Data for analysis below:

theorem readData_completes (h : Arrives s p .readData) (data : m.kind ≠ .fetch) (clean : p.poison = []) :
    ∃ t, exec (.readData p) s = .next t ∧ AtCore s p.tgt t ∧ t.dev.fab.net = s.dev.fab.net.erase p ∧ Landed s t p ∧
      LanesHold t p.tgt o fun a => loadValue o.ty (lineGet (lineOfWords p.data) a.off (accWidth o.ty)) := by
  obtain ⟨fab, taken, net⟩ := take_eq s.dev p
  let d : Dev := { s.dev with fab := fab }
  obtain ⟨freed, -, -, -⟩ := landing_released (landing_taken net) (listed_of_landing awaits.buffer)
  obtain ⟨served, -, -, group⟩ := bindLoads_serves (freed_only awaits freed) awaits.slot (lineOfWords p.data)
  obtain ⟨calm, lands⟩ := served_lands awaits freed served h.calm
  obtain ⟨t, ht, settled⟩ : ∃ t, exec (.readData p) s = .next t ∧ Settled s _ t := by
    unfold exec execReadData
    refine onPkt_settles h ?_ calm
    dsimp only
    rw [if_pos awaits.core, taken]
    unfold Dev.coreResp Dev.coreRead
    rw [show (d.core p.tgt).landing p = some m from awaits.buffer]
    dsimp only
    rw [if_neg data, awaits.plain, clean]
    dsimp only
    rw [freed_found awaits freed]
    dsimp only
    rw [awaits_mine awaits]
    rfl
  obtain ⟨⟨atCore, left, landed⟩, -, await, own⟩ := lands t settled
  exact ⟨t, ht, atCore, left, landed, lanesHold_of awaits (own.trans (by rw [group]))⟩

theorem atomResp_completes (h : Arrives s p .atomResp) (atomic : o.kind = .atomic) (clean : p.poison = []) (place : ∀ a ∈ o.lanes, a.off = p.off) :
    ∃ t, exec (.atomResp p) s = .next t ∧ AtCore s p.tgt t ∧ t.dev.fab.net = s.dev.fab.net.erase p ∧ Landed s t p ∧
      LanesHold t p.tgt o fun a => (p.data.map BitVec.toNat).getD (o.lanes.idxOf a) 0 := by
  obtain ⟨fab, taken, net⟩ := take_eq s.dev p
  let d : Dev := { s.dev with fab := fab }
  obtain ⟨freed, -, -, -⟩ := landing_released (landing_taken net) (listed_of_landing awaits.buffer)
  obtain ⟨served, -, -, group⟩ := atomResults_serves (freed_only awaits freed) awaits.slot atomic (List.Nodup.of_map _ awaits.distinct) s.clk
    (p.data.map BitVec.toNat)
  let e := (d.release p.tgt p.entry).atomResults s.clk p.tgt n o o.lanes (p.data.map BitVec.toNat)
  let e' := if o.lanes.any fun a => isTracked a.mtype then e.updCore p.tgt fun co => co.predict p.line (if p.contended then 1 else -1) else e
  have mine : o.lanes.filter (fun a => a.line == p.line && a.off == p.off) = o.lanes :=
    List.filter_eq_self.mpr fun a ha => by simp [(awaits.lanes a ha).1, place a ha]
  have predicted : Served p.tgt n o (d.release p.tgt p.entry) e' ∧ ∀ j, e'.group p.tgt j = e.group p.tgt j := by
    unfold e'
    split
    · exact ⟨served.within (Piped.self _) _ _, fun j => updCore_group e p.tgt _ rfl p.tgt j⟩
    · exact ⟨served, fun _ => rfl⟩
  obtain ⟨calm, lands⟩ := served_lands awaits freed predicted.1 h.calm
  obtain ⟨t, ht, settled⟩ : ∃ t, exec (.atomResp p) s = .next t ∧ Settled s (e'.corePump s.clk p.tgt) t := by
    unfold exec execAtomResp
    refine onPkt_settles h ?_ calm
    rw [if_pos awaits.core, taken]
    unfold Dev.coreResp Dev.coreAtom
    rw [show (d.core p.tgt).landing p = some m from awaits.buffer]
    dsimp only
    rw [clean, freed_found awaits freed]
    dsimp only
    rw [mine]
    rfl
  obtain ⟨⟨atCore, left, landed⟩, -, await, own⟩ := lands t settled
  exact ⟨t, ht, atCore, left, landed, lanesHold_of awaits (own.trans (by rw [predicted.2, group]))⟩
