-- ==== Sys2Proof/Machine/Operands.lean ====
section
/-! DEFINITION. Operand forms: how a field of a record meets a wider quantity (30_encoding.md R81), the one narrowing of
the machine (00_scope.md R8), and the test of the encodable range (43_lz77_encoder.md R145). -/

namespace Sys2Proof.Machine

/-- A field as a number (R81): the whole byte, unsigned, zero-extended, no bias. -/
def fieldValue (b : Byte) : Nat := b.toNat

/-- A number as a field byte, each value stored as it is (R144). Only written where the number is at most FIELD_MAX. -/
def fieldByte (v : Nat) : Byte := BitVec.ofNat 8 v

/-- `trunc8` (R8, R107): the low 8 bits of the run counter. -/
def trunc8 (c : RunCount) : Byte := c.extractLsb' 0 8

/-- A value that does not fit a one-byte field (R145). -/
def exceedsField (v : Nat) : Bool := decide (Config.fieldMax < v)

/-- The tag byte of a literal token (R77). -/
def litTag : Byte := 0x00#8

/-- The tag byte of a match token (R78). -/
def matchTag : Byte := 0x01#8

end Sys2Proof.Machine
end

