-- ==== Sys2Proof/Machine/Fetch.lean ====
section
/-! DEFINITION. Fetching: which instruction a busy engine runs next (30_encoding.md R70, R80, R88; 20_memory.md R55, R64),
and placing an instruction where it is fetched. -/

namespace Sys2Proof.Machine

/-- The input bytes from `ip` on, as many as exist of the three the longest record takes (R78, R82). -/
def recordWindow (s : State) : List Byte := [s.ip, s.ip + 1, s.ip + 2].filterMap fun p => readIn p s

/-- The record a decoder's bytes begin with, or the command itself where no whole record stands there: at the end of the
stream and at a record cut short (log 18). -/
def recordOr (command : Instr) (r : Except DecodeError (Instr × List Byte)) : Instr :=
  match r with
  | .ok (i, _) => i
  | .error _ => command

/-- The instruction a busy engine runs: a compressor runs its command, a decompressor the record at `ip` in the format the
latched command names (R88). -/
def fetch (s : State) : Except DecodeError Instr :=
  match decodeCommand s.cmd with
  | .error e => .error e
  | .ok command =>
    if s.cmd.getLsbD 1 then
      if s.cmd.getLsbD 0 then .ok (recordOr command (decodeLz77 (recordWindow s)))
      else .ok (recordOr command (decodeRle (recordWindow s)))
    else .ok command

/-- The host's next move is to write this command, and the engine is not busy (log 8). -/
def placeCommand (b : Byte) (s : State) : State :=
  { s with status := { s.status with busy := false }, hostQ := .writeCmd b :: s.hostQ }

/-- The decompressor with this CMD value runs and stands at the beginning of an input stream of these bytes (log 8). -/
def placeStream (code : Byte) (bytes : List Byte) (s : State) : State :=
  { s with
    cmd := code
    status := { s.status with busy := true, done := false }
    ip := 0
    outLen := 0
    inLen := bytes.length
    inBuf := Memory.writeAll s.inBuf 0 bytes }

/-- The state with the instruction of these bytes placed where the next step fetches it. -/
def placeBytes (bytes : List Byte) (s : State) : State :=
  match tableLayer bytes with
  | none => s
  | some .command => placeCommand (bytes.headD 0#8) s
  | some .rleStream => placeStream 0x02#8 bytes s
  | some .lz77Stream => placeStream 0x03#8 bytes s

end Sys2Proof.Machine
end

End of Data for analysis.

→ **Task objective**
Count the lines of these entries that hold the string "DEFINITION", and give only that number.

→ **Answer for this exercise**
2